What should I do to get multichannel playback?

11.0-RELEASE-p2


----------



## SirDice (Dec 9, 2016)

What application do you use for playback? It's possible it's the player that does the actual down-mixing.


----------



## mav@ (Dec 9, 2016)

According to man page, snd_emu10kx(4) driver has two modes, exposing channel pairs as separate devices or as one multichannel device.  It was done in times when FreeBSD had no multichannel audio support.  You may try to switch the driver into multichannel mode.
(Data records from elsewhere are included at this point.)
-- ==== Sys2Proof/Machine/Image.lean ====
section
/-! DEFINITION. The loader (R326 to R332, R336): what an image must satisfy, where it is placed, and LOAD. Offsets are counted in
bytes from the image's start. The checks are made in the order of their codes [29]. -/

namespace Sys2Proof.Machine

open Sys2Proof

/-- Codes of a refused image (R329). -/
inductive LoadCode
  | badhdr | gen | feature | section_ | kernel | code | eqmap | nospace | unreadable
deriving DecidableEq, Repr

def LoadCode.num : LoadCode → Nat
  | .badhdr => 1 | .gen => 2 | .feature => 3 | .section_ => 4 | .kernel => 5 | .code => 6 | .eqmap => 7 | .nospace => 8
  | .unreadable => 9

/-- FEATURES of the capability list (R356). -/
def featureBits : Nat := 0xFF

/-- A section-table entry (R327). -/
structure Section_ where
  type : Nat
  flags : Nat
  off : Nat
  size : Nat
  link : Nat
  name : Nat
deriving DecidableEq, Repr

def codeType : Nat := 1
def namesType : Nat := 5
def dataType : Nat := 3
def tagsType : Nat := 4

/-! The header (R326). -/

def imgLength (bs : List Byte) : Nat := Record.n bs 0x28 8
def imgSections (bs : List Byte) : Nat := Record.n bs 0x10 4
def imgKernels (bs : List Byte) : Nat := Record.n bs 0x14 4
def imgKernOff (bs : List Byte) : Nat := Record.n bs 0x20 8

/-- R326, and the two tables within the image. -/
def headerOk (bs : List Byte) : Bool :=
  let n := Record.n bs
  64 ≤ bs.length && n 0 4 == 0x4C525244 && n 4 2 == 1 && 1 ≤ n 6 2 && 1 ≤ imgSections bs && imgSections bs ≤ 1024
    && imgKernels bs ≤ 256 && n 0x18 8 % 64 == 0 && imgKernOff bs % 256 == 0 && allZero bs 0x30 16 && 64 ≤ imgLength bs
    && imgLength bs ≤ bs.length && n 0x18 8 + 32 * imgSections bs ≤ imgLength bs
    && imgKernOff bs + 256 * imgKernels bs ≤ imgLength bs

/-! Sections and names (R327). -/

def parseSection (bs : List Byte) (i : Nat) : Section_ :=
  let at_ := Record.n bs 0x18 8 + 32 * i
  let n (off len : Nat) : Nat := Record.n bs (at_ + off) len
  ⟨n 0 4, n 4 4, n 8 8, n 0x10 8, n 0x18 4, n 0x1C 4⟩

def parseSections (bs : List Byte) : List Section_ := (List.range (imgSections bs)).map (parseSection bs)

/-- A name at an offset of the NAMES section: at most 63 bytes before a zero byte of the section. -/
def nameAt (bs : List Byte) (secs : List Section_) (o : Nat) : Option (List Byte) :=
  match secs.find? fun x => x.type == namesType with
  | none => none
  | some x =>
    let room := ((bs.drop x.off).take x.size).drop o
    let name := (room.take 64).takeWhile (· != 0)
    if name.length < 64 && name.length < room.length then some name else none

/-- A section's own limits. -/
def sectionOk (bs : List Byte) (secs : List Section_) (i : Nat) (x : Section_) : Bool :=
  let isData := x.type == dataType
  let partner (t : Nat) : Bool := match nth secs x.link with
    | some y => y.type == t && y.link == i
    | none => false
  1 ≤ x.type && x.type ≤ 6 && x.flags < (if isData then 2 else 1) && x.off % (if isData then 256 else 64) == 0
    && x.off + x.size ≤ imgLength bs && (x.type != codeType || x.size % 64 == 0)
    && (if isData then partner tagsType else if x.type = tagsType then partner dataType else x.link == 0)
    && (if isData then (nameAt bs secs x.name).isSome else x.name == 0)
    && (x.type != tagsType || match nth secs x.link with
      | some y => x.size == (y.size + 255) / 256
      | none => false)

/-- Two sections have bytes in one 64 KiB page. -/
def samePage (x y : Section_) : Bool :=
  x.size != 0 && y.size != 0 && x.off / 65536 ≤ (y.off + y.size - 1) / 65536 && y.off / 65536 ≤ (x.off + x.size - 1) / 65536

/-- R327. -/
def sectionsOk (bs : List Byte) (secs : List Section_) : Bool :=
  ((List.range secs.length).all fun i => (nth secs i).any (sectionOk bs secs i))
    && secs.countP (fun x => x.type == namesType) == 1
    && ((List.range secs.length).all fun i => (List.range i).all fun j => match nth secs i, nth secs j with
      | some x, some y => !overlap x.off x.size y.off y.size
      | _, _ => true)
    && secs.all fun x => secs.all fun y =>
      !(x.type == codeType && y.type == dataType && y.flags == 0 && samePage x y)

/-! Kernel descriptors (R328). -/

/-- Where kernel k's descriptor lies, and a field of it. -/
def kernAt (bs : List Byte) (k : Nat) : Nat := imgKernOff bs + 256 * k
def kernField (bs : List Byte) (k off len : Nat) : Nat := Record.n bs (kernAt bs k + off) len

/-- Whether a kernel has a variant, and a field of its block. -/
def hasVariant (bs : List Byte) (k : Nat) (kind : CoreKind) : Bool := bit (kernField bs k 4 4) (if kind = .l then 0 else 1)
def varField (bs : List Byte) (k : Nat) (kind : CoreKind) (off len : Nat) : Nat :=
  kernField bs k ((if kind = .l then 0x20 else 0x40) + off) len

def varCode (bs : List Byte) (k : Nat) (kind : CoreKind) : Nat := varField bs k kind 0 8
def varLen (bs : List Byte) (k : Nat) (kind : CoreKind) : Nat := varField bs k kind 8 8
def varRegs (bs : List Byte) (k : Nat) (kind : CoreKind) : Nat := varField bs k kind 16 4
def varHentry (bs : List Byte) (k : Nat) (kind : CoreKind) : Nat := varField bs k kind 24 4

def ones64 : Nat := 2 ^ 64 - 1
def ones32 : Nat := 2 ^ 32 - 1

/-- The PC of an entry in a variant. -/
def entryPc (bs : List Byte) (k : Nat) (kind : CoreKind) (j : Nat) : Nat :=
  Record.n bs (kernField bs k 0x70 8 + 16 * j + (if kind = .l then 0 else 8)) 8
Also don't forget to switch virtual channels subsystem to wanted multichannel mode using sysctl(8) like dev.pcm.0.play.vchanformat="s24le:5.1"


----------



## Serzh (Dec 9, 2016)

I tried mpv, baka and many others - results the same.
According to man page, snd_emu10kx(4) multi-channel enabled by default. If I set hint.emu10kx.0.multichannel_disabled=1, I get only one device, and sound goes from all channels, even for stereo content, but all channels have the same content. Something still wrong.


----------



## Serzh (Dec 12, 2016)

hint.emu10kx.0.multichannel_disabled=1 in /boot/loader.conf helped after removing pulseaudio.

Thanks a lot for help!


----------